» **WHAT TO DO**: Your answer must consist of exactly the lines below, starting with the line with "refine ⟨?_, ?_⟩" and going on through the line with "rw [advance_trace, drive_trace]", and nothing else.
-- DATA follows --
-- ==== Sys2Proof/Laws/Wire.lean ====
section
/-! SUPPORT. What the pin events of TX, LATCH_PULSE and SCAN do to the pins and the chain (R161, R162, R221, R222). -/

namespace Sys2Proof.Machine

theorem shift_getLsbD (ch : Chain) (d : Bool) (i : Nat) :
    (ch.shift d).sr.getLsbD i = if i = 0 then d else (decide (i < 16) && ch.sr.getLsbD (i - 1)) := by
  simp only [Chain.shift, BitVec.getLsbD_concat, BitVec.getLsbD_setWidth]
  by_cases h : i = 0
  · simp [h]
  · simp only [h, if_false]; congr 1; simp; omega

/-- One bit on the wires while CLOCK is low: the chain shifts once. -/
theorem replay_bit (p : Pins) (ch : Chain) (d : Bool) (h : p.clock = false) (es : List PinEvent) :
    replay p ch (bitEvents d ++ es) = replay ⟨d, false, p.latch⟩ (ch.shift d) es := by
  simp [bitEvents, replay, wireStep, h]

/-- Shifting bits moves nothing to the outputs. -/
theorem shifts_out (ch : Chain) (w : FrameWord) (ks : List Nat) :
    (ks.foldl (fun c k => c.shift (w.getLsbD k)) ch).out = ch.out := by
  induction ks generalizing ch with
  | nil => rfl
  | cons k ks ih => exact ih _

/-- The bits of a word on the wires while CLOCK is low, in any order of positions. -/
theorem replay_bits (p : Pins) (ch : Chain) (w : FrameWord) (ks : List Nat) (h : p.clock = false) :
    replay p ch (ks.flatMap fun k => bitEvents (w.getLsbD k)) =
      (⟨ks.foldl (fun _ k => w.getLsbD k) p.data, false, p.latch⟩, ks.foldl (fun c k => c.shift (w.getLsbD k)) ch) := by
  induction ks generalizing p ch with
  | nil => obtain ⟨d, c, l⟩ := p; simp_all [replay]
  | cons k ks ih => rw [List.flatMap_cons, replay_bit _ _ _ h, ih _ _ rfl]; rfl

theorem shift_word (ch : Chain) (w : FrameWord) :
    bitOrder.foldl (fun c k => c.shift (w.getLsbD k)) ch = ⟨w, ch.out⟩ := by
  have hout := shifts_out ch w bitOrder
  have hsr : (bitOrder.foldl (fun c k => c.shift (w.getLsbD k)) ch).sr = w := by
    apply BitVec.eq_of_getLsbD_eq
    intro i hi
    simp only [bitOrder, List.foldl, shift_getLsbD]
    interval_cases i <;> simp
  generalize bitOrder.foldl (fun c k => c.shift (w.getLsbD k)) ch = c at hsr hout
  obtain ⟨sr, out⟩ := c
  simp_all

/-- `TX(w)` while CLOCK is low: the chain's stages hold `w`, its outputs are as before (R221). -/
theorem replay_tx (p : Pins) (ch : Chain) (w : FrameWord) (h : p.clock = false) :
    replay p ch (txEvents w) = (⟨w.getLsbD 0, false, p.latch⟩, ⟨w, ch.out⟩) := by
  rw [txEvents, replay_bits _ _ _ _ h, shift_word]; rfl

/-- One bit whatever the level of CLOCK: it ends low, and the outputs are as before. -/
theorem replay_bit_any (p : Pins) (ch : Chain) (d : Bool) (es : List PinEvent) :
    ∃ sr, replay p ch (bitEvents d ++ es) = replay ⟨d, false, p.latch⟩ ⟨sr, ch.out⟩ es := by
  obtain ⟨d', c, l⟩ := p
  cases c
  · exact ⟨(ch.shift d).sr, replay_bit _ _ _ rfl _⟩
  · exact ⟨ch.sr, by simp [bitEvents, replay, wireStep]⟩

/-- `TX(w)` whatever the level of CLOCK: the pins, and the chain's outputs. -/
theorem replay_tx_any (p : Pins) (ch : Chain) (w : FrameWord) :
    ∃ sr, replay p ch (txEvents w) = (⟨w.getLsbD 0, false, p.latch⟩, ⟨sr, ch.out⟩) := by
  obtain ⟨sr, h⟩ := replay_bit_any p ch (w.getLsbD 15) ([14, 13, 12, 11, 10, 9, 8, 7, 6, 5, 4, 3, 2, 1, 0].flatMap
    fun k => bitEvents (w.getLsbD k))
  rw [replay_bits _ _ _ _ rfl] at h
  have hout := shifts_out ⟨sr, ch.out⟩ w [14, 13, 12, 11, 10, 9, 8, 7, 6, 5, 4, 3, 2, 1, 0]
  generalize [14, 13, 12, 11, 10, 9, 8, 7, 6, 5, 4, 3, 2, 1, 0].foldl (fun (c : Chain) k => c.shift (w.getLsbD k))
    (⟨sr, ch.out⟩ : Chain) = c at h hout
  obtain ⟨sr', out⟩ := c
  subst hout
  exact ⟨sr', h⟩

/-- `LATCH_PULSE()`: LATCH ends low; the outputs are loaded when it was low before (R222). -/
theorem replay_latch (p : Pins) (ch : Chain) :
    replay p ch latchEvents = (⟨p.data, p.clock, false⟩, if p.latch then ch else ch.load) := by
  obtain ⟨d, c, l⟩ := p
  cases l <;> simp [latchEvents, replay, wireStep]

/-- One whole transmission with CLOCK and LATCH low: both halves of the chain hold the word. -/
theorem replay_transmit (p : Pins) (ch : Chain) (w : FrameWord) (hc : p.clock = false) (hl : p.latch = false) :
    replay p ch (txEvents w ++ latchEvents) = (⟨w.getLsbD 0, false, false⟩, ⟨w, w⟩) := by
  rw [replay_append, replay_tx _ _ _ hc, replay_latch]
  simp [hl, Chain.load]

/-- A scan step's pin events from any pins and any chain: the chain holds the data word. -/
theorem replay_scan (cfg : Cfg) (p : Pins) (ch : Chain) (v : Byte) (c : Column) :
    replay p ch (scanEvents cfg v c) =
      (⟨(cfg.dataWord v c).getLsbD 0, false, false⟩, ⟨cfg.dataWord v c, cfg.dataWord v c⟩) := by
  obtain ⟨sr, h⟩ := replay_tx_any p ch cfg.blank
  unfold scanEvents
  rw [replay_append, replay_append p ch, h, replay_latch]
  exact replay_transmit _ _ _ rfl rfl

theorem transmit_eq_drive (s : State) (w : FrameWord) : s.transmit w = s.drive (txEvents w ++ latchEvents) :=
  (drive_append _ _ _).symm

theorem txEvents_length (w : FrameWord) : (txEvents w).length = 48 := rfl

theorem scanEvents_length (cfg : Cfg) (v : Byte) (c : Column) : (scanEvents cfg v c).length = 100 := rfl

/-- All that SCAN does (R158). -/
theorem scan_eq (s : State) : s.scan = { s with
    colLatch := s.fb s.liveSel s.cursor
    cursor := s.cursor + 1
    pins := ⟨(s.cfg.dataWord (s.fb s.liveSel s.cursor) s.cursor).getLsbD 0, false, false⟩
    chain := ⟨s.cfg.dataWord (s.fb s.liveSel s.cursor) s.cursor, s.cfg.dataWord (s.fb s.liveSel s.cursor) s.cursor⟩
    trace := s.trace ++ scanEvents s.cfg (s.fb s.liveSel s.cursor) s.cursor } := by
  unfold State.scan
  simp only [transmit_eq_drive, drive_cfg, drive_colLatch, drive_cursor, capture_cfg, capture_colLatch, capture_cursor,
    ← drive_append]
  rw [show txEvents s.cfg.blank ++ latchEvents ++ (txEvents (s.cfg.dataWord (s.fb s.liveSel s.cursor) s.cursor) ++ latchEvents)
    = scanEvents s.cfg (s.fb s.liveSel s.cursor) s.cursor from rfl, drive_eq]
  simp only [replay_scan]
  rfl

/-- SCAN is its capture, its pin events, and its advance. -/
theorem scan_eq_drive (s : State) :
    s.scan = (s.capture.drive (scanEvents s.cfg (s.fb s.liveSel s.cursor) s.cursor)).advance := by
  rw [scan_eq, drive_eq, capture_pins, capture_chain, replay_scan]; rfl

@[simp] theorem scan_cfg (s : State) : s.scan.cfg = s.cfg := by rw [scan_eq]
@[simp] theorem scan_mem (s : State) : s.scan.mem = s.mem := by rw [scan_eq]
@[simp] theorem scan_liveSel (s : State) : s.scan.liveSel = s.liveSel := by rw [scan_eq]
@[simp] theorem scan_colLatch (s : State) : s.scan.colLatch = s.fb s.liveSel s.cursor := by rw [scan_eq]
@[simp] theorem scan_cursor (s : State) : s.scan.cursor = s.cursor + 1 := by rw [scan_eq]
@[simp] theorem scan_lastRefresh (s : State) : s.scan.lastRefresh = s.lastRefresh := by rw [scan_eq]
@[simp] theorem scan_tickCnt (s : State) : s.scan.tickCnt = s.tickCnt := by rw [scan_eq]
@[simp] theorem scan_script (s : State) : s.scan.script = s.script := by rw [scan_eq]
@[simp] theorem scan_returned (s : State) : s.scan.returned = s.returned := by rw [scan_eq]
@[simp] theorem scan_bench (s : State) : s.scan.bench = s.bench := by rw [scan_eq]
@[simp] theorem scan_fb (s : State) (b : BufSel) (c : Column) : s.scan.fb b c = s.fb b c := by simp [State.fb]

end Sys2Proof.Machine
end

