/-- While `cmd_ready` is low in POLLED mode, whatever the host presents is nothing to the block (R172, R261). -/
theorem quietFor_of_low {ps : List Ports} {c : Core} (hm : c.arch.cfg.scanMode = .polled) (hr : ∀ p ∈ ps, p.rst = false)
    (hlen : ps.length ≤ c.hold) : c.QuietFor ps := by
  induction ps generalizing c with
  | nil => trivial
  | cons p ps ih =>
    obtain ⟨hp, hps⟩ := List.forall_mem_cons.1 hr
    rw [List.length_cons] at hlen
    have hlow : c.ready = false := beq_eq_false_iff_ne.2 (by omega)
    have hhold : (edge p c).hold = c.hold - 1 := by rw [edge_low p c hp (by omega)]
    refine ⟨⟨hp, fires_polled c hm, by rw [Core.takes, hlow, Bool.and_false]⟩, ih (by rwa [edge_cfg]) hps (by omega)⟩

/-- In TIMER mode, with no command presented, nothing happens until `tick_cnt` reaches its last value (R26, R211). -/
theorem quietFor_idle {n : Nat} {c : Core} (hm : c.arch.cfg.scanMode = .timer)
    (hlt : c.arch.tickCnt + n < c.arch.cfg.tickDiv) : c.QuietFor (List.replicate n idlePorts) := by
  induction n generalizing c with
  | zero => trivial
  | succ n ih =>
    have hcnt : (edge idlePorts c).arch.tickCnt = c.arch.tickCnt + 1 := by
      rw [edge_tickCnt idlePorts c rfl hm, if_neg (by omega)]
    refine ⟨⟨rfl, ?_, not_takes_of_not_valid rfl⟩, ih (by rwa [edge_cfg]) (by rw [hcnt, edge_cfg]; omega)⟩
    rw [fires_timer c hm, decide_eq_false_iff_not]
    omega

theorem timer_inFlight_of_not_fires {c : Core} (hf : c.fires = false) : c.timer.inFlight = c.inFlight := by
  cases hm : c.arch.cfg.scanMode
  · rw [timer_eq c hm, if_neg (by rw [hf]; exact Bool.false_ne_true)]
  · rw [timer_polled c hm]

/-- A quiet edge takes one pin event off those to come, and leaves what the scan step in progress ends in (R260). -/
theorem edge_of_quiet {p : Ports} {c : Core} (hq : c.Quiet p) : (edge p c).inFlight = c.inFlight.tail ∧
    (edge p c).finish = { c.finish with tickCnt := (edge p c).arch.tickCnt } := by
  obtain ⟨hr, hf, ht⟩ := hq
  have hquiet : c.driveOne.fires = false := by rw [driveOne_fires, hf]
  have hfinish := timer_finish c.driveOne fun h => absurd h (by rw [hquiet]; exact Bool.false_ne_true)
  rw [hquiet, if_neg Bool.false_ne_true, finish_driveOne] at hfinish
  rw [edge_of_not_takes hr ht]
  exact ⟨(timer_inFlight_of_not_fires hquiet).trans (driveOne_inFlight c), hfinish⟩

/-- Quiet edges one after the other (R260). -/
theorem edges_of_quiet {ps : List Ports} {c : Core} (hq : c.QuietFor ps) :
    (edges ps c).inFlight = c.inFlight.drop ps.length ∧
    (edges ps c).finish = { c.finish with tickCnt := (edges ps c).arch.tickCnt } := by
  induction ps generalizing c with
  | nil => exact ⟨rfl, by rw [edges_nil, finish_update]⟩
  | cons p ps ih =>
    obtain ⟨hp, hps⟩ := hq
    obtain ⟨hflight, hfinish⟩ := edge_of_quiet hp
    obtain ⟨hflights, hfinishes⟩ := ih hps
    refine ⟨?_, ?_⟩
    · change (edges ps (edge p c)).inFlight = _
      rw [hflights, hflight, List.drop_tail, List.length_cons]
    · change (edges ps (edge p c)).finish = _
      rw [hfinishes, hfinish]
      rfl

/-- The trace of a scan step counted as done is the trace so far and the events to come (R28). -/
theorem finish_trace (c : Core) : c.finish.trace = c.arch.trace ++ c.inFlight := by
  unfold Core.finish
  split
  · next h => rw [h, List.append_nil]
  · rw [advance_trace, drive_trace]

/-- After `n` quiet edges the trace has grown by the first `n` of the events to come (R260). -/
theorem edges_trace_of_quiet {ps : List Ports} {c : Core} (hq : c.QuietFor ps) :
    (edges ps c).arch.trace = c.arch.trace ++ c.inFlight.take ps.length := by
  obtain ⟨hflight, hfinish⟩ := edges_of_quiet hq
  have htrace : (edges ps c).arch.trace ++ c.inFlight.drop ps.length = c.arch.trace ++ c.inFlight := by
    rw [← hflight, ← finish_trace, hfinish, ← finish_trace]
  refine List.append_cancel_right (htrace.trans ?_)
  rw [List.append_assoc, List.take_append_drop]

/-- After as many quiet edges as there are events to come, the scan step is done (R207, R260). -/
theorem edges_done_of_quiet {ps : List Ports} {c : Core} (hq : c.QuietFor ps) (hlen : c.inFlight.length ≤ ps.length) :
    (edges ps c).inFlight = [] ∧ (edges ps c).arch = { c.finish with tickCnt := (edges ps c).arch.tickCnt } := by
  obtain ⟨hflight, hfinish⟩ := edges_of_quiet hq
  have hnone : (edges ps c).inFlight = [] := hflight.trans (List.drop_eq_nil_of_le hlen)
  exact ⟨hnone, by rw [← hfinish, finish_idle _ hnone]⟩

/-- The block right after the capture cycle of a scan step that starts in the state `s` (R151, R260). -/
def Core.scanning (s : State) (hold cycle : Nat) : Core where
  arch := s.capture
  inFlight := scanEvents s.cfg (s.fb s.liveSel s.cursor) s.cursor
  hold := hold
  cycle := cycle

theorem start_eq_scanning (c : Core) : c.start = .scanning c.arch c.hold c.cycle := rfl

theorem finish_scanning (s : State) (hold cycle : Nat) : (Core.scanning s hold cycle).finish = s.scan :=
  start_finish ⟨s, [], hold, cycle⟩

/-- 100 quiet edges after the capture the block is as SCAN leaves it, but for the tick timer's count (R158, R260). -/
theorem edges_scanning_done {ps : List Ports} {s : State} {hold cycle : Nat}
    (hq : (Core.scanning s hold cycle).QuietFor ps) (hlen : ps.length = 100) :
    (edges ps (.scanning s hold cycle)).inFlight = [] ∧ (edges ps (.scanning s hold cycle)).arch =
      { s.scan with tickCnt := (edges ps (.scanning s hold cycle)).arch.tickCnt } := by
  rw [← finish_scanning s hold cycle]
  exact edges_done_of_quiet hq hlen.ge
-- DATA concluded --
» **RESPONSE TO THE EXERCISE**:
    refine ⟨?_, ?_⟩
    · change (edges ps (edge p c)).inFlight = _
      rw [hflights, hflight, List.drop_tail, List.length_cons]
    · change (edges ps (edge p c)).finish = _
      rw [hfinishes, hfinish]
      rfl

/-- The trace of a scan step counted as done is the trace so far and the events to come (R28). -/
theorem finish_trace (c : Core) : c.finish.trace = c.arch.trace ++ c.inFlight := by
  unfold Core.finish
  split
  · next h => rw [h, List.append_nil]
  · rw [advance_trace, drive_trace]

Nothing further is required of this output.